/-! ### The decoder on a stream -/

/-- The decoder's loop on a stream that holds `ps` and then a STOP pair: it outputs what the pairs give. -/
theorem decodeLoop_run (ps : List Pair) (stop : Pair) (D E : DecoderHost) (v : State) (k fuel : Nat) (hl : v.cfg.Legal)
    (ha : v.d.state = .active) (hn : v.d.next = D.next) (hr : counterInRange v.cfg D.next) (hk : v.d.cursor.toNat = k)
    (hlen : 8 * v.d.src.length < 2 ^ 64) (hrem : k + pairBits (ps ++ [stop]) ≤ 8 * v.d.src.length)
    (hp : PairsAt (streamBit v.cfg.bitPlacement v.d.src) k (ps ++ [stop]))
    (hrun : DecoderHost.readAll v.cfg ps D = some E) (hs : stop.code = stopCode) (hw : stop.width = codeWidth E.next.toNat)
    (hf : ps.length < fuel) : ∃ u, decodeLoop fuel D v = some (E.output, u) := by
  induction ps generalizing D v k fuel with
  | nil =>
    obtain ⟨fuel, rfl⟩ : ∃ f, fuel = f + 1 := ⟨fuel - 1, by simp at hf; omega⟩
    simp only [DecoderHost.readAll, Option.some.injEq] at hrun
    subst hrun
    simp only [List.nil_append] at hp hrem
    obtain ⟨p1, p2, -⟩ := hp
    simp only [pairBits] at hrem
    have hfit : stop.code.toNat < 2 ^ stop.width := by
      have := lt_two_pow_codeWidth D.next.toNat
      have := hr.1
      rw [startCode_toNat] at this
      rw [hs, hw, stopCode_toNat]; omega
    obtain ⟨e, -, -⟩ := unpackPair_at (v := acceptCommand (presentWord (encode .dGeta) v)) true hk hlen (by
      simp only [acceptCommand_d, presentWord_d]; omega) hfit p1 p2
    have he := exec_dGeta_active (s := acceptCommand (presentWord (encode .dGeta) v)) ha
    rw [acceptCommand_d, presentWord_d, hn, ← hw, e hs] at he
    have hi := issue_of_exec (s := v) (k := .stop) (data := pairData stop.width stop.code stop.sym) (by decide) he rfl
    exact ⟨_, by rw [decodeLoop, hi]; rfl⟩
  | cons q ps ih =>
    obtain ⟨fuel, rfl⟩ : ∃ f, fuel = f + 1 := ⟨fuel - 1, by simp at hf; omega⟩
    simp only [List.cons_append] at hp hrem
    obtain ⟨p1, p2, p3⟩ := hp
    simp only [pairBits] at hrem
    simp only [DecoderHost.readAll, Option.bind_eq_some_iff] at hrun
    obtain ⟨F, hF, hrun⟩ := hrun
    simp only [DecoderHost.read] at hF
    split at hF
    case isFalse => cases hF
    rename_i hq
    obtain ⟨qw, qlt, qns⟩ := hq
    simp only [Option.map_eq_some_iff] at hF
    obtain ⟨w, hw', rfl⟩ := hF
    have hfit : q.code.toNat < 2 ^ q.width := by
      have := lt_two_pow_codeWidth D.next.toNat
      rw [qw]; omega
    obtain ⟨-, e, cur⟩ := unpackPair_at (v := acceptCommand (presentWord (encode .dGeta) v)) true hk hlen (by
      simp only [acceptCommand_d, presentWord_d]; omega) hfit p1 p2
    have he := exec_dGeta_active (s := acceptCommand (presentWord (encode .dGeta) v)) ha
    rw [acceptCommand_d, presentWord_d, hn, ← qw,
      e qns (fun _ => by simp only [acceptCommand_d, presentWord_d, hn]; exact qlt)] at he
    have hi := issue_of_exec (s := v) (k := .ok) (data := pairData q.width q.code q.sym) (by decide) he rfl
    generalize hx : respond .ok (pairData q.width q.code q.sym)
      { acceptCommand (presentWord (encode .dGeta) v) with
        d := (acceptCommand (presentWord (encode .dGeta) v)).d.consumed q.width } = x at hi
    have xcfg : x.cfg = v.cfg := by rw [← hx]; rfl
    have xd : x.d = v.d.consumed q.width := by rw [← hx]; rfl
    have hadv : exec .dAdv (acceptCommand (presentWord (encode .dAdv) x)) =
        .next (advanceD (acceptCommand (presentWord (encode .dAdv) x))) := by
      refine congrArg _ (whenActive_d ?_ _)
      show x.d.state = _
      rw [xd]; exact ha
    have hia := issueOk_of_exec (s := x) (data := advData (counterFires v.cfg D.next) (counterAfter v.cfg D.next)) (by decide)
      hadv (by simp [advanceD, xcfg, xd, hn])
    generalize hy : advanceD (acceptCommand (presentWord (encode .dAdv) x)) = y at hia
    have ycfg : y.cfg = v.cfg := by rw [← hy]; simp [advanceD, xcfg]
    have yd : y.d = { v.d.consumed q.width with next := counterAfter v.cfg D.next, resets := y.d.resets } := by
      rw [← hy]; simp [advanceD, xcfg, xd, hn]
    obtain ⟨u, hu⟩ := ih (D.add v.cfg w q.sym) y (k + q.width + 8) fuel (by rw [ycfg]; exact hl) (by rw [yd]; exact ha)
      (by rw [yd]; rfl) (by rw [ycfg]; exact counterAfter_inRange hl hr) (by rw [yd]; exact cur) (by rw [yd]; exact hlen)
      (by rw [yd]; show _ ≤ 8 * v.d.src.length; omega) (by rw [ycfg, yd]; exact p3) (by rw [ycfg]; exact hrun)
      (by simp at hf; omega)
    refine ⟨u, ?_⟩
    rw [decodeLoop, hi]
    simp only [Option.bind_some, decodePair, pairCode_pairData, pairSym_pairData, hw', hia, Option.map_some,
      advFired_advData, advCounter_advData]
    exact hu
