/-- Settles O34: the counter is a function of MAX_CODE and the number of ADVs, and so are its width and its next firing. -/
theorem equalAdvancesSynchronise : Obligations.EqualAdvancesSynchronise := by
  intro s t u v c c' is js legal max_eq opened no_init run completed opened' no_init' run' completed' advances
  have after := afterAdvances_of_run legal opened no_init run completed
  have legal' : u.cfg.Legal := by rwa [Config.Legal, max_eq]
  have after' := afterAdvances_of_run legal' opened' no_init' run' completed'
  have counter : counterOf c t = counterOf c' v := by
    refine BitVec.eq_of_toNat_eq ?_
    rw [after.counter, after'.counter, advances, max_eq]
  rw [counter, after.cfg, after'.cfg, max_eq]
  exact ⟨rfl, rfl, Iff.rfl⟩

end Sys2Proof.Machine

/-! PROOFS, section file 44_register_access.md. RD answers the register map; what the registers read at the start of a run; and the
two halves of a cursor. -/

namespace Sys2Proof.Machine

open Sys2Proof.Spec

variable {s : State} {cfg : Config} {reg : Byte} {v word : Word}

/-! ### The register map -/

/-- RD answers a register of the map, whatever the form its word is written in (R170). -/
theorem exec_rd_mapped (mapped : registerValue reg s = some v) (form : v = word) :
    exec (.rd reg) s = .next (answered s .ok word) :=
  form ▸ exec_rd_some mapped

/-- The byte count of channel E is read modulo 2^32 (R171). -/
theorem outLengthWord_eq (n : Nat) : BitVec.ofNat 32 n = BitVec.ofNat 32 (n % 2 ^ 32) :=
  BitVec.eq_of_toNat_eq (by simp)

/-- Settles O36: each row of the map, with its word as a number; and the numbers the map does not assign. -/
theorem rdAnswersTheRegisterMap : Obligations.RdAnswersTheRegisterMap := fun s legal =>
  ⟨exec_rd_mapped (registerValue_id s) rfl,
    exec_rd_mapped (registerValue_param s) (paramWord_eq legal),
    exec_rd_mapped (registerValue_eStatus s) (eStatusWord_eq s.e),
    exec_rd_mapped (registerValue_eNext s) (codeWord_eq s.e.next),
    exec_rd_mapped (registerValue_eCurLo s) (cursorLow_eq s.e.cursor),
    exec_rd_mapped (registerValue_eCurHi s) (cursorHigh_eq s.e.cursor),
    exec_rd_mapped (registerValue_eAcc s) (eAccWord_eq s.e),
    exec_rd_mapped (registerValue_eResets s) rfl,
    exec_rd_mapped (registerValue_eOutlen s) (outLengthWord_eq s.e.out.length),
    exec_rd_mapped (registerValue_dStatus s) (dStatusWord_eq s.d),
    exec_rd_mapped (registerValue_dNext s) (codeWord_eq s.d.next),
    exec_rd_mapped (registerValue_dCurLo s) (cursorLow_eq s.d.cursor),
    exec_rd_mapped (registerValue_dCurHi s) (cursorHigh_eq s.d.cursor),
    exec_rd_mapped (registerValue_dResets s) rfl,
    fun _ reserved => (exec_rd_none (registerValue_reserved reserved)).trans
      (congrArg _ (faultNone_eq s .badRegister).symm)⟩

/-! ### The registers at the start of a run -/

/-- MAX_CODE ends below bit 17, so that PARAM is its two fields side by side (R171). -/
theorem paramWord_eq_or (legal : cfg.Legal) :
    paramWord cfg = BitVec.ofNat 32 cfg.maxCode ||| ((if cfg.bitPlacement = .msb0 then 1 else 0) <<< 17) := by
  have fits : cfg.maxCode < 2 ^ 17 := by omega
  have beside : cfg.maxCode + 2 ^ 17 = cfg.maxCode ||| 2 ^ 17 := by
    rw [Nat.or_comm, Nat.add_comm]
    exact Nat.two_pow_add_eq_or_of_lt fits 1
  rw [paramWord_eq legal]
  cases cfg.bitPlacement with
  | lsb0 => simp
  | msb0 => exact (congrArg (BitVec.ofNat 32) beside).trans BitVec.ofNat_or

/-- Every register but PARAM reads the same at the start of every run, whatever the configuration (R43). -/
theorem registerValue_start (param : reg ≠ 0x01) (moves : List HostMove) (deliveries : List (List Byte)) :
    registerValue reg (State.start cfg moves deliveries) = registerValue reg State.reset := by
  have : reg.toNat ≠ 1 := fun h => param (BitVec.eq_of_toNat_eq h)
  unfold registerValue
  split
  case h_2 h => exact absurd h this
  all_goals rfl

/-- Registers that all read one word in `State.reset`: RD answers that word at the start of every run. -/
theorem exec_rd_start {regs : List Byte} (moves : List HostMove) (deliveries : List (List Byte))
    (reset : ∀ reg ∈ regs, reg ≠ 0x01 ∧ registerValue reg State.reset = some word) (mem : reg ∈ regs) :
    exec (.rd reg) (State.start cfg moves deliveries) = .next (answered (State.start cfg moves deliveries) .ok word) := by
  obtain ⟨param, value⟩ := reset reg mem
  exact exec_rd_some ((registerValue_start param moves deliveries).trans value)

*Task item*:
Everything from the first line of the data through the line containing "(hlen : 8 *" should be echoed exactly. Add nothing.

*Answer*:
/-! ### The decoder on a stream -/

/-- The decoder's loop on a stream that holds `ps` and then a STOP pair: it outputs what the pairs give. -/
theorem decodeLoop_run (ps : List Pair) (stop : Pair) (D E : DecoderHost) (v : State) (k fuel : Nat) (hl : v.cfg.Legal)
    (ha : v.d.state = .active) (hn : v.d.next = D.next) (hr : counterInRange v.cfg D.next) (hk : v.d.cursor.toNat = k)
    (hlen : 8 * v.d.src.length < 2 ^ 64) (hrem : k + pairBits (ps ++ [stop]) ≤ 8 * v.d.src.length)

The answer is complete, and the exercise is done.